San Petersburgo es una ciudad de fachadas; el yeso de sus edificios imita la piedra. Para un turista que pasa, la ciudad tiene la fachada de una metrópolis europea. Tiene una rica cultura de ballet y ópera, museos de talla mundial y cafés nuevos que aparecen continuamente. A veces, olvido que estoy en Rusia.
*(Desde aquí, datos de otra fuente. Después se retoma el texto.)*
/-! ### callExchange -/

@[simp] theorem State.callExchange_session (c : Ctx) (link : Option Link) (live : Bool) : (s.callExchange c link live).session = s.session := by cases link <;> rfl
@[simp] theorem State.callExchange_contexts (c : Ctx) (link : Option Link) (live : Bool) : (s.callExchange c link live).contexts = setPhase c.ticket (.exch link live) s.contexts := by cases link <;> rfl
@[simp] theorem State.callExchange_opening (c : Ctx) (link : Option Link) (live : Bool) : (s.callExchange c link live).opening = s.opening := by cases link <;> rfl
@[simp] theorem State.callExchange_closing (c : Ctx) (link : Option Link) (live : Bool) : (s.callExchange c link live).closing = s.closing := by cases link <;> rfl
@[simp] theorem State.callExchange_busy (c : Ctx) (link : Option Link) (live : Bool) : (s.callExchange c link live).busy = (s.lockLink link).busy := by cases link <;> rfl
@[simp] theorem State.callExchange_outside (c : Ctx) (link : Option Link) (live : Bool) : (s.callExchange c link live).outside = s.outside := by cases link <;> rfl
@[simp] theorem State.callExchange_handles (c : Ctx) (link : Option Link) (live : Bool) : (s.callExchange c link live).handles = s.handles := by cases link <;> rfl
@[simp] theorem State.callExchange_nextTicket (c : Ctx) (link : Option Link) (live : Bool) : (s.callExchange c link live).nextTicket = s.nextTicket := by cases link <;> rfl
@[simp] theorem State.callExchange_inbox (c : Ctx) (link : Option Link) (live : Bool) : (s.callExchange c link live).inbox = s.inbox := by cases link <;> rfl
@[simp] theorem State.callExchange_replies (c : Ctx) (link : Option Link) (live : Bool) : (s.callExchange c link live).replies = s.replies := by cases link <;> rfl
@[simp] theorem State.callExchange_calls (c : Ctx) (link : Option Link) (live : Bool) : (s.callExchange c link live).calls = s.calls ++ [.exchange c.handle c.cmd] := by cases link <;> rfl
@[simp] theorem State.callExchange_wire (c : Ctx) (link : Option Link) (live : Bool) : (s.callExchange c link live).wire = s.wire ++ sentFrames link live c.cmd := by cases link <;> rfl
@[simp] theorem State.callExchange_trace (c : Ctx) (link : Option Link) (live : Bool) : (s.callExchange c link live).trace = s.trace := by cases link <;> rfl

/-! ### replied -/

@[simp] theorem State.replied_session (r : Reply) : (s.replied r).session = s.session := rfl
@[simp] theorem State.replied_contexts (r : Reply) : (s.replied r).contexts = s.contexts := rfl
@[simp] theorem State.replied_opening (r : Reply) : (s.replied r).opening = s.opening := rfl
@[simp] theorem State.replied_closing (r : Reply) : (s.replied r).closing = s.closing := rfl
@[simp] theorem State.replied_busy (r : Reply) : (s.replied r).busy = s.busy := rfl
@[simp] theorem State.replied_outside (r : Reply) : (s.replied r).outside = s.outside := rfl
@[simp] theorem State.replied_handles (r : Reply) : (s.replied r).handles = s.handles := rfl
@[simp] theorem State.replied_nextTicket (r : Reply) : (s.replied r).nextTicket = s.nextTicket + 1 := rfl
@[simp] theorem State.replied_inbox (r : Reply) : (s.replied r).inbox = s.inbox := rfl
@[simp] theorem State.replied_replies (r : Reply) : (s.replied r).replies = s.replies ++ [(s.nextTicket, r)] := rfl
@[simp] theorem State.replied_calls (r : Reply) : (s.replied r).calls = s.calls := rfl
@[simp] theorem State.replied_wire (r : Reply) : (s.replied r).wire = s.wire := rfl
@[simp] theorem State.replied_trace (r : Reply) : (s.replied r).trace = s.trace := rfl

/-! ### Locks and handles, whose update depends on the link or the entry -/

@[simp] theorem State.lockLink_busy_some (l : Link) : (s.lockLink (some l)).busy = takeLink l s.busy := rfl
@[simp] theorem State.lockLink_busy_none : (s.lockLink none).busy = s.busy := rfl
@[simp] theorem State.unlockLink_busy_some (l : Link) : (s.unlockLink (some l)).busy = s.busy.erase l := rfl
@[simp] theorem State.unlockLink_busy_none : (s.unlockLink none).busy = s.busy := rfl

/-- `replyNow` is the state `replied` writes out. -/
theorem State.replyNow_eq_replied (r : Reply) : s.replyNow r = s.replied r := rfl

end Sys2Proof.Machine
end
De vez en cuando, me lo recuerdan. La vida aquí es dura y a menudo difícil de entender. Bajo el brillo de las cúpulas de cebolla doradas y los adornos de alta tecnología en los escaparates de las tiendas, persiste una mentalidad ancestral: la desconfianza fundamental hacia la policía y la política, y el cinismo generalizado. El clima es indiferente, y a veces la gente parece serlo también. Volviendo a casa un sábado por la noche este semestre, en el centro de la ciudad, presencié cómo una banda pateaba a un hombre hasta que quedó inconsciente y sangrando por la boca. De la pequeña multitud que se había reunido, nadie llamó a la policía (lo cual no sorprende) ni a una ambulancia (lo cual es incomprensible).
Pero la vida en Rusia también trae momentos de inesperada calidez, bondad y humanidad. Une a la gente y forma conexiones instantáneas y profundas. Ese mismo sábado, perdí el último tren a casa y me senté lado a lado en la orilla de un canal con una mujer que conocí, compartiendo historias, una botella de vino y varios botes de capuchino al rojo vivo hasta que el metro volvió a abrir.
En estos meses, he empezado a ver mis experiencias bajo una luz diferente. No puedo decir que haya llegado a amar San Petersburgo, pero he dado un paso hacia la reconciliación con ella.
Mi tiempo en Rusia no siempre es divertido. Algunos días mi lengua tartamudea y mi ruso funciona mal, se me caen las cosas y grito a los objetos inanimados, y desearía poder explicar que “ensalada» no significa “agregado de tres tipos de verduras en escabeche, patata en cubos y pescado en escabeche en una bañera de mayonesa». Algunos días, desearía poder abrazar a mi padre.
En ella, me acerco a la autocomprensión y al equilibrio interno. Me doy cuenta ahora de que estar en el “exterior», ya sea más allá de la burbuja cuáquera, navegando por un país o idioma extranjero, o en una situación desconocida e inquietante, es simplemente una cuestión de “estar en el interior». Vivir en Rusia me ha enseñado a crear un entorno interno que me ayuda a encontrar la felicidad en mi entorno externo. En ausencia de sol, genero mis propios rayos.
Cuando comienza el invierno ruso, añado leña a mi luz interior y me recuerdo a mí mismo que debo apreciar las cosas buenas y pequeñas. Cada mañana, bebo mi café, me trago mi vitamina D y me dirijo a la escuela. Mientras camino para coger el autobús, me siento cómodo con mis calcetines gruesos, disfruto del brillo de las luces navideñas en las superficies heladas y obtengo calor de la alegría de un amigo, que me llega en un correo electrónico enviado desde el otro lado del océano.